Starting pitcher Nick Blackburn left the game on Saturday, April 14, when he experienced “cramping” in his pitching shoulder during the 6th inning. The next day, Ryan reported that Blackburn had undergone an MRI that was “normal,” and that Blackburn felt, “OK… stiff.”

Jason Marquis was being reactivated so the Twins had the luxury of giving Blackburn an extra day or two of rest. But, of course, that’s not what they did. They wanted to have him throw a bit to make sure the shoulder was “OK.” Then, they wanted him to throw a full bullpen session on Sunday to REALLY make sure he was “OK.”

After all of that, they announced Blackburn would take the mound for a start this Thursday, April 26… twelve days after he left the game during his last start. [CORRECTION: Blackburn will start TUESDAY, 10 days after his last start. The point remains, the Twins will get one more start out of him than they would have had he been put on the DL - JC]

It will be nice to get Nick back, of course. But that’s only part of the story.

When Marquis rejoined the team in New York, the Twins had to make room for him on their roster. They chose not to put Blackburn on the 15-day Disabled List, but instead designated infielder Luke Hughes for assignment, knowing full well it was likely that Hughes had demonstrated enough ability to swing a baseball bat that he’d be claimed by another MLB team.

Ultimately, that’s exactly what happened. Hughes was claimed by the Oakland Athletics over the weekend.

What did the Twins benefit from losing Hughes? Blackburn gets a start on Thursday Tuesday instead of having to wait THREE FIVE more days to make his next start.

Look, Luke Hughes is not likely to become an All Star infielder in Oakland. With Brian Dozier knocking on the door in Rochester, maybe Hughes’ days with the Twins were numbered anyway. But by mismanaging yet another medical issue, the team essentially gave away a Major League level infielder so that Nick Blackburn could pitch after resting his shoulder 12 10 days instead of 15 days.

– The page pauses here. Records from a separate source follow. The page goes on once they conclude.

-- ==== Sys2Proof/Syntax/Fields.lean ====
section
/-! DEFINITION. The operand fields an instruction holds (R147 to R151) and the data an event of the operation table names. -/

namespace Sys2Proof

/-- The five forms of R148. -/
inductive Form where
  | f64 | f96c | f96l | f128c | f128l
  deriving DecidableEq, Repr

/-- A source field: its two-bit kind tag and its 11-bit value (R150). -/
inductive Src where
  /-- tag 0b00: vector register -/
  | vec (n : BitVec 11)
  /-- tag 0b01: scalar number (R151) -/
  | scal (n : BitVec 11)
  /-- tag 0b10: constant bank and dword, bank in [10:8] -/
  | const (n : BitVec 11)
  /-- tag 0b11: inline literal, or 0x400 for the long literal (R153) -/
  | lit (n : BitVec 11)
  deriving DecidableEq, Repr

/-- The destination field: kind bit and number (R149). -/
inductive Dst where
  | vec (n : BitVec 11)
  | scal (n : BitVec 11)
  deriving DecidableEq, Repr

/-- Every field of an instruction word but its opcode (R147, R148). A field the form does not have is zero. -/
structure Operands where
  form : Form
  dst : Dst
  a : Src
  b : Src
  /-- source C, bits [76:64] of the C forms -/
  c : Src
  /-- source D, bits [89:77] of F128C -/
  d : Src
  /-- mod, bits [62:50] -/
  m : BitVec 13
  /-- xmod: [95:77] of F96C, [127:90] of F128C -/
  x : BitVec 38
  /-- the literal of the L forms, bits above 63 -/
  lit : BitVec 64
  deriving DecidableEq, Repr

/-- A host operation's flow (R341): ROD flows have a number, RUD has no order. A packet of a session's flows may fail authentication
(R463). [MARK DESIGN CHOICE log 114] -/
inductive Flow where
  | rod (n : Nat)
  | rud
  | forged (session : Nat)
  deriving DecidableEq, Repr

/-- What CREATE_CONTEXT is given (R346). -/
structure CreateRequest where
  /-- the SPDM session whose flow the endpoint is bound to -/
  session : Nat
  /-- frames (physical addresses, 64 KiB aligned) the context is given; the root table's frame among them -/
  frames : List Nat
  root : W64
  /-- the bound packet of mailbox 0, 64 bytes -/
  packet : List Byte
  slotBase : W64
  slots : Nat
  deriving DecidableEq, Repr

/-- What a start-up step met (R349, R467): passed, or failed with the units that failed, or hung. The units are, for steps 6 and 9,
the octets, die 1 in [31:16]; for step 7 the stacks; for step 12 the lanes, 4 for each port. -/
inductive StepResult where
  | pass
  | fail (units : BitVec 72)
  /-- the step fails, and in the same start UALink lanes fail (R471) -/
  | failLanes (units lanes : BitVec 72)
  | hang
  deriving DecidableEq, Repr

/-- How the reading of a line from HBM ends (R407, R410): without error, with an error corrected, or uncorrectable. -/
inductive FillRead where
  | good | corrected | failed
  deriving DecidableEq, Repr

/-- What comes of the attestation of the peer at a port (R345, R347, R463): its attestation, and the two signatures of its report. -/
structure PeerReport where
  port : Nat
  attested : Bool
  rsaOk : Bool
  slhOk : Bool
  deriving DecidableEq, Repr

/-- What a start finds around the package: the distance word of every other device, and what the ports' peers attest (R345, R347).
[MARK DESIGN CHOICE log 115] -/
structure Surroundings where
  hops : List (Nat × W32)
  reports : List PeerReport
  deriving DecidableEq, Repr

/-- Consecutive packets of a host Write: their bytes, and whether others follow (R340, R341). -/
structure Packets where
  bytes : List Byte
  more : Bool
  deriving DecidableEq, Repr

/-- The entry of a store queue: its group and its position in the queue (R122). -/
structure QueuePlace where
  group : Nat
  pos : Nat
  deriving DecidableEq, Repr

/-- What the sensors give: the package's power in milliwatts, and the hottest die sensor (R350). -/
structure SensorReading where
  power : Nat
  hottest : Nat
  deriving DecidableEq, Repr

/-- What a message between devices is (R309): a LAUNCH names its reply mailbox and whether its group was privileged.
[MARK DESIGN CHOICE log 33] -/
inductive PeerMsg where
  | post | copy | report
  | launch (reply : Option Nat) (priv : Bool)
  deriving DecidableEq, Repr

/-- A request a peer device makes of this one (R412, R340 for the message): all addresses are local HBM. -/
inductive PeerRequestIn where
  | read (device id addr n : Nat)
  | write (device id addr : Nat) (bytes : List Byte)
  /-- an atomic: operation code of R224, operand and compare value, and whether it returns the old value -/
  | atomic (device id addr aop : Nat) (c d : W64) (ret : Bool)
  /-- a message into a mailbox of a context -/
  | message (device id ctx mb : Nat) (kind : PeerMsg) (bytes : List Byte)
  /-- a timeline of a context advanced by a TPEER of the peer (R235) -/
  | timeline (device id ctx tl : Nat)
  /-- flits in a row that fail authentication at a port (R456, R463) -/
  | forged (port flits : Nat)
  deriving DecidableEq, Repr

end Sys2Proof
end

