-- ==== Sys2Proof/Syntax.lean ====
section
/-! DEFINITION. The instructions and operations of the device, one constructor per row of spec/opcode_table.json. -/

namespace Sys2Proof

Oh, and by the way, the Twins medics still have no friggin’ clue what caused Blackburn’s shoulder to “cramp” in the first place.

In the mean time, the team has two starting infielders, Danny Valencia and Alexi Casilla, who have been completely and utterly lost at the plate (both have an OPS under .520). No, Hughes hadn’t done anything yet to indicate he might do better, but then he’d only gotten to the plate 11 times in the four games in which he’d seen action.

My point isn’t to suggest that Luke Hughes was too good to lose… but he was too good to lose simply because the Twins still haven’t figured out how to manage their medical situation and use the Disabled List appropriately.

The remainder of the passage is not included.